Dataset entries
▶

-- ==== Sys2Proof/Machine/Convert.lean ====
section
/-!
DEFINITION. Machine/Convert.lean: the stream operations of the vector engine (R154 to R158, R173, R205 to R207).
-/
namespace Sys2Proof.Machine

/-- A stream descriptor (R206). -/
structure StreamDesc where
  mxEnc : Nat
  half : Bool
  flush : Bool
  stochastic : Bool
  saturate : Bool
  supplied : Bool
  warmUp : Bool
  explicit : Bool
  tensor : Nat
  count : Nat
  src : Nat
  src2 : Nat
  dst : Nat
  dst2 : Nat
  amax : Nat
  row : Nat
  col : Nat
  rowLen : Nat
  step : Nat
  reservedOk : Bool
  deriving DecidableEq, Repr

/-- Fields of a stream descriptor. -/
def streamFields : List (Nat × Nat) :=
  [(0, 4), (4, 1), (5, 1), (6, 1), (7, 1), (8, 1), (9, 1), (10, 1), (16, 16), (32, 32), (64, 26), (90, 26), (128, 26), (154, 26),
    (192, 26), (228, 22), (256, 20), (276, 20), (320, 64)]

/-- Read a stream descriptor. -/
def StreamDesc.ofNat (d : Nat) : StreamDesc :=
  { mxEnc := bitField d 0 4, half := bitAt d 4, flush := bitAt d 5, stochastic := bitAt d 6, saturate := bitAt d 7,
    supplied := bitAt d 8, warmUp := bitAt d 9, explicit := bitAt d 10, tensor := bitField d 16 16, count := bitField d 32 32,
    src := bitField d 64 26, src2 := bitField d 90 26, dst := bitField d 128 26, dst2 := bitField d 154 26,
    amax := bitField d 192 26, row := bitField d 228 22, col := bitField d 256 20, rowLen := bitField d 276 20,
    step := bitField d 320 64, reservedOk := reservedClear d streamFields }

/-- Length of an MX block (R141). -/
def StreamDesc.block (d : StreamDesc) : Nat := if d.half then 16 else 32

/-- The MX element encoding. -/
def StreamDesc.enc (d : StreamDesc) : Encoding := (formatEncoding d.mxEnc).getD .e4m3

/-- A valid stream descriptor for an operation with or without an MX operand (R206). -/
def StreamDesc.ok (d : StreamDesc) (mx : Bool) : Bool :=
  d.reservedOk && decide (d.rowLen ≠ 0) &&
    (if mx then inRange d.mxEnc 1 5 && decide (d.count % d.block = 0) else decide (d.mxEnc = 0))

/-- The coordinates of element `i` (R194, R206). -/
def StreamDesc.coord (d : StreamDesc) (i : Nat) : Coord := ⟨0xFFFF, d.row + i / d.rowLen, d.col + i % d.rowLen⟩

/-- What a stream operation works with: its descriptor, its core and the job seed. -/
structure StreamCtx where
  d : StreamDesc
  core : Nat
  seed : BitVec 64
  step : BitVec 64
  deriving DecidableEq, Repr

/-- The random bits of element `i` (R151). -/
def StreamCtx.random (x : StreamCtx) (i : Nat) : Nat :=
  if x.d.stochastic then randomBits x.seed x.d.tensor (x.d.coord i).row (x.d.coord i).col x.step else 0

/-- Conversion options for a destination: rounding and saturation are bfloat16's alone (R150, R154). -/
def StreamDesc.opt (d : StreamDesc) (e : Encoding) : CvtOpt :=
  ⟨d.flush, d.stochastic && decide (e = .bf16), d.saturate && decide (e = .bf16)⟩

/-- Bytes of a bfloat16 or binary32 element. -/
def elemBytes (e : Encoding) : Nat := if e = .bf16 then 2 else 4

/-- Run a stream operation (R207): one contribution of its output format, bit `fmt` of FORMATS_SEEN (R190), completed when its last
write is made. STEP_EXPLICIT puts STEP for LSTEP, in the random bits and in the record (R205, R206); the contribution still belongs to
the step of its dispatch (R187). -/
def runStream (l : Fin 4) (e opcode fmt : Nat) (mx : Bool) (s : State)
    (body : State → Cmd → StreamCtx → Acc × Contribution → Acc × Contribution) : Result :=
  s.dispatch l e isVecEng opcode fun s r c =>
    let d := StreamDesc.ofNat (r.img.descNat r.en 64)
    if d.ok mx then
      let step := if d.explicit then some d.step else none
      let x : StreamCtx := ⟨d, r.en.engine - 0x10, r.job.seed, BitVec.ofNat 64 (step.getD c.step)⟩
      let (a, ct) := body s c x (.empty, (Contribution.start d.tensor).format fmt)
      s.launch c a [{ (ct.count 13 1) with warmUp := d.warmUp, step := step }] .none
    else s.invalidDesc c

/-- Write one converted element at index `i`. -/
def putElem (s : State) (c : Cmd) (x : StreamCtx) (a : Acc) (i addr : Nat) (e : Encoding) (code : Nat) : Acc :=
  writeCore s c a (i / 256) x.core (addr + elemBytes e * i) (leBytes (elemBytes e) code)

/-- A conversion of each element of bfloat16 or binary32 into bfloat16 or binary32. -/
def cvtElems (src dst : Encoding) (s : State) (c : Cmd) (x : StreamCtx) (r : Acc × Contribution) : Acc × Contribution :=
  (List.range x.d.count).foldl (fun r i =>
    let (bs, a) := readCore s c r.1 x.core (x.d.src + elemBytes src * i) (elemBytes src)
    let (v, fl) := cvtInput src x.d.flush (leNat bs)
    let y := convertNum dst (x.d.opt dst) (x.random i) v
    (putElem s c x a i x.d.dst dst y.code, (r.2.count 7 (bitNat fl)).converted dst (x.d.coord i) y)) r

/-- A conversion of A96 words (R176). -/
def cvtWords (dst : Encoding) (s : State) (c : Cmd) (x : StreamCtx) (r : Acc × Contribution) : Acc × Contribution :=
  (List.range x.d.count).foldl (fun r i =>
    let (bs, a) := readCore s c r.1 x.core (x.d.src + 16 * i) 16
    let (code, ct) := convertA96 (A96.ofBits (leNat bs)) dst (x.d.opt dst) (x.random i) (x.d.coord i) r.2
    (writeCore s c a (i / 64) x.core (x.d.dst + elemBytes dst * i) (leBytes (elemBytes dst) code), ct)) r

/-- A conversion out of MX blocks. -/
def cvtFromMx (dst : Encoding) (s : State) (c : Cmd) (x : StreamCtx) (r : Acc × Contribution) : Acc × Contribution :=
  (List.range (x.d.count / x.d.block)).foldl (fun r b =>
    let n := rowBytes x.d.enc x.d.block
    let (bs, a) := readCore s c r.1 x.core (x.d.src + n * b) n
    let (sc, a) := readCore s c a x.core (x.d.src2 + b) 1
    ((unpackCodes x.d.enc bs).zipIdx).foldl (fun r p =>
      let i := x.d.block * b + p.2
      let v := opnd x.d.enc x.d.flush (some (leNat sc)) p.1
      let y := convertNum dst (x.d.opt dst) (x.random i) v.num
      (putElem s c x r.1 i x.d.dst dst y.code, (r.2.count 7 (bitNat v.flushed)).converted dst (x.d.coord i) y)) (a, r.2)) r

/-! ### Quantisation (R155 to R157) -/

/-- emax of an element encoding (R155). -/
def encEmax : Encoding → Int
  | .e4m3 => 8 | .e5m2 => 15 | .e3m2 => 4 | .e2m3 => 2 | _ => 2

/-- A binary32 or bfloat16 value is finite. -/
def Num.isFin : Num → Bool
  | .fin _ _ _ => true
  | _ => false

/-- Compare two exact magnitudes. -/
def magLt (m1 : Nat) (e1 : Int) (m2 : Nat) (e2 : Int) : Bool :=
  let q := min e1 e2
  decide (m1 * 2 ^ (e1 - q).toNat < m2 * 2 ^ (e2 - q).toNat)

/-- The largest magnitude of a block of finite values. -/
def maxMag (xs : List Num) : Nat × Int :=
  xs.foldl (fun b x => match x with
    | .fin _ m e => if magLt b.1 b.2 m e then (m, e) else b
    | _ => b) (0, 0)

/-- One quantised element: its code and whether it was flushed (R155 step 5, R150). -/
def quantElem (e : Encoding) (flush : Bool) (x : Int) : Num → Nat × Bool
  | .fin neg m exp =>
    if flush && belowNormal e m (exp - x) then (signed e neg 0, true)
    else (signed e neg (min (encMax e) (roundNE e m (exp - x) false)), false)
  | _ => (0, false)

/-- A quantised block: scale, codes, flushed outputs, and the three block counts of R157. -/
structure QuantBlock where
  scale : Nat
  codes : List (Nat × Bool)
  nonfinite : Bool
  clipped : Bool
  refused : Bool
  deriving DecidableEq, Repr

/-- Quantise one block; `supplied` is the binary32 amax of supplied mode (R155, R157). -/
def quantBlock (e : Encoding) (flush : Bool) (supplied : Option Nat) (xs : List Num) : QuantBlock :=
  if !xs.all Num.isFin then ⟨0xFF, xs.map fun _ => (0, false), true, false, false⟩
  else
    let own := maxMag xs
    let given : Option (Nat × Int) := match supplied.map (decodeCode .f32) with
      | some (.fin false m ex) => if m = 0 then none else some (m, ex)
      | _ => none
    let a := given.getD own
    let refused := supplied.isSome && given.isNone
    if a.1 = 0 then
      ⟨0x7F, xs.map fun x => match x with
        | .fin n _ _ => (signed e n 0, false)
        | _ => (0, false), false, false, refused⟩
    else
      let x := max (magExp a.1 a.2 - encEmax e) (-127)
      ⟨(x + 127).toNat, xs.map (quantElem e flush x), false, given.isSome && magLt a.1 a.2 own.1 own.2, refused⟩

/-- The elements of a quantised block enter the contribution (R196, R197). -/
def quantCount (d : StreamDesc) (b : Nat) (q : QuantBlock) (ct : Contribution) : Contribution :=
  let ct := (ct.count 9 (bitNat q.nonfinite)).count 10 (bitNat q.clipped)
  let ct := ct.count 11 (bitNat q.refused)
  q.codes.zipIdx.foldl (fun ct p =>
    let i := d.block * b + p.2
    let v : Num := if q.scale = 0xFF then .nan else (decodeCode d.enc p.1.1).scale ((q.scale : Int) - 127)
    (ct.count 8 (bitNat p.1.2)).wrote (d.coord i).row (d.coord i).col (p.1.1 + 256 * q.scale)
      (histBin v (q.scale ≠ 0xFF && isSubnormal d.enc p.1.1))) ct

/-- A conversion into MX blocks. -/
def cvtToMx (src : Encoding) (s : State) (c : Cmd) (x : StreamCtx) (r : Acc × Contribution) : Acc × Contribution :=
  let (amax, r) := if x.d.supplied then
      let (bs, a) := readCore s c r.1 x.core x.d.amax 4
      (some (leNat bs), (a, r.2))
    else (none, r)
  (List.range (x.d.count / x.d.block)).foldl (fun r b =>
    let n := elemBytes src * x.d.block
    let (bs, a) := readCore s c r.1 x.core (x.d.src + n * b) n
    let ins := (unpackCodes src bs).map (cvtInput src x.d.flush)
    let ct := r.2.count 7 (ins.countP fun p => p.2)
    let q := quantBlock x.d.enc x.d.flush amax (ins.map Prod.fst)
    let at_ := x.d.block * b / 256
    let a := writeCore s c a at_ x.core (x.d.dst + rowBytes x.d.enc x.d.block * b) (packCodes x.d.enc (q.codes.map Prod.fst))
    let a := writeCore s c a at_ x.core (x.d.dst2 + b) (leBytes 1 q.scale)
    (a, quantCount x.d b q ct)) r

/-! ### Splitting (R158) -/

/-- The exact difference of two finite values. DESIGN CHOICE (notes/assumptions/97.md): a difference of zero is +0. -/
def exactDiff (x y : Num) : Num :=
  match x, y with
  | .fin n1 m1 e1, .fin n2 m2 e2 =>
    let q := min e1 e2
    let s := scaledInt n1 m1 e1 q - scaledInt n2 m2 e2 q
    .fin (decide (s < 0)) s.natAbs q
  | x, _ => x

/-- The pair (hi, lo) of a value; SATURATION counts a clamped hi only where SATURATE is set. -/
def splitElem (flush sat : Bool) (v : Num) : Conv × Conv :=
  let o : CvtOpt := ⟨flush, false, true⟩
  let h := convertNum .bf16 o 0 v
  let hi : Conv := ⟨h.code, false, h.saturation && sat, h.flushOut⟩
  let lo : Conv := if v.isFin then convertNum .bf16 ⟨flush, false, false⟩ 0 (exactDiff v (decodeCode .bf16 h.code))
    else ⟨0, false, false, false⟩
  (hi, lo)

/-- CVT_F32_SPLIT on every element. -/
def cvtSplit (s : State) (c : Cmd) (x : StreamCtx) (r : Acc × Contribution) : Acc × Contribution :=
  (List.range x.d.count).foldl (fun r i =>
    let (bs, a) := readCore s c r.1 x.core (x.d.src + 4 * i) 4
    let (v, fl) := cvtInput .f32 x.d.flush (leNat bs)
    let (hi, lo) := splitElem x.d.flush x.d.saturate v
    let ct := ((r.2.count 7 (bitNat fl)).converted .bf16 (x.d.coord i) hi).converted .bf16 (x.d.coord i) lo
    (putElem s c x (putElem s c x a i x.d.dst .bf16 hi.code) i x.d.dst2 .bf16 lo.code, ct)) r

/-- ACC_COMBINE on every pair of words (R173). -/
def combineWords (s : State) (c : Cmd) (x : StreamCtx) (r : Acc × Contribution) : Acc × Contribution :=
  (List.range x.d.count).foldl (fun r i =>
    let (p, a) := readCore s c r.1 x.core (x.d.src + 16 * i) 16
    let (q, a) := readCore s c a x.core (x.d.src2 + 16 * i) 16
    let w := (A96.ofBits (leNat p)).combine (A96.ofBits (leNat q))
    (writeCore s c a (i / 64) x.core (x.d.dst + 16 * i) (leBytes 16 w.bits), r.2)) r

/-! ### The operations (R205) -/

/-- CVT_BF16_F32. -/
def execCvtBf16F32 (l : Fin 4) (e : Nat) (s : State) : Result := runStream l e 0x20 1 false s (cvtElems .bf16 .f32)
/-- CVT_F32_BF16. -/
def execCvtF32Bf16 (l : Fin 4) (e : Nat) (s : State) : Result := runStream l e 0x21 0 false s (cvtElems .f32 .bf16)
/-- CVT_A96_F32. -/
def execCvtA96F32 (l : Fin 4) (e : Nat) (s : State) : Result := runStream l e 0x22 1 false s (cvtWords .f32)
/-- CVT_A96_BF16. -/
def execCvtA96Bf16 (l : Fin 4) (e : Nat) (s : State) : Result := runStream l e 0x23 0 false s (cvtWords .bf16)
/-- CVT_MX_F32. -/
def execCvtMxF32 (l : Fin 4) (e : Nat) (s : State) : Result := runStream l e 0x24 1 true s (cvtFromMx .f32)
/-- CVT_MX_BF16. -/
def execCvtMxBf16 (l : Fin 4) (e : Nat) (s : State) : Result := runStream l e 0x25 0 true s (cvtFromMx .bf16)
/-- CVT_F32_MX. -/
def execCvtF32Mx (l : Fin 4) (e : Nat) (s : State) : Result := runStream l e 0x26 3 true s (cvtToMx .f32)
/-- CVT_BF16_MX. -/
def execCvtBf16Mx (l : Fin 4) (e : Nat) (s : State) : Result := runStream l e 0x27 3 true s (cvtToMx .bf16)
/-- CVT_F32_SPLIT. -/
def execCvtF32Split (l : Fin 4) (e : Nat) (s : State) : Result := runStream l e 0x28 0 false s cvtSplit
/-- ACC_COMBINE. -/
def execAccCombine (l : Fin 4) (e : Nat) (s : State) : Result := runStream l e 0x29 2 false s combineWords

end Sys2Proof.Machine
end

◀

- [Task instructions] Tally the lines in the records above that contain the string "zipIdx" and report only the tally.

- [Solution] 2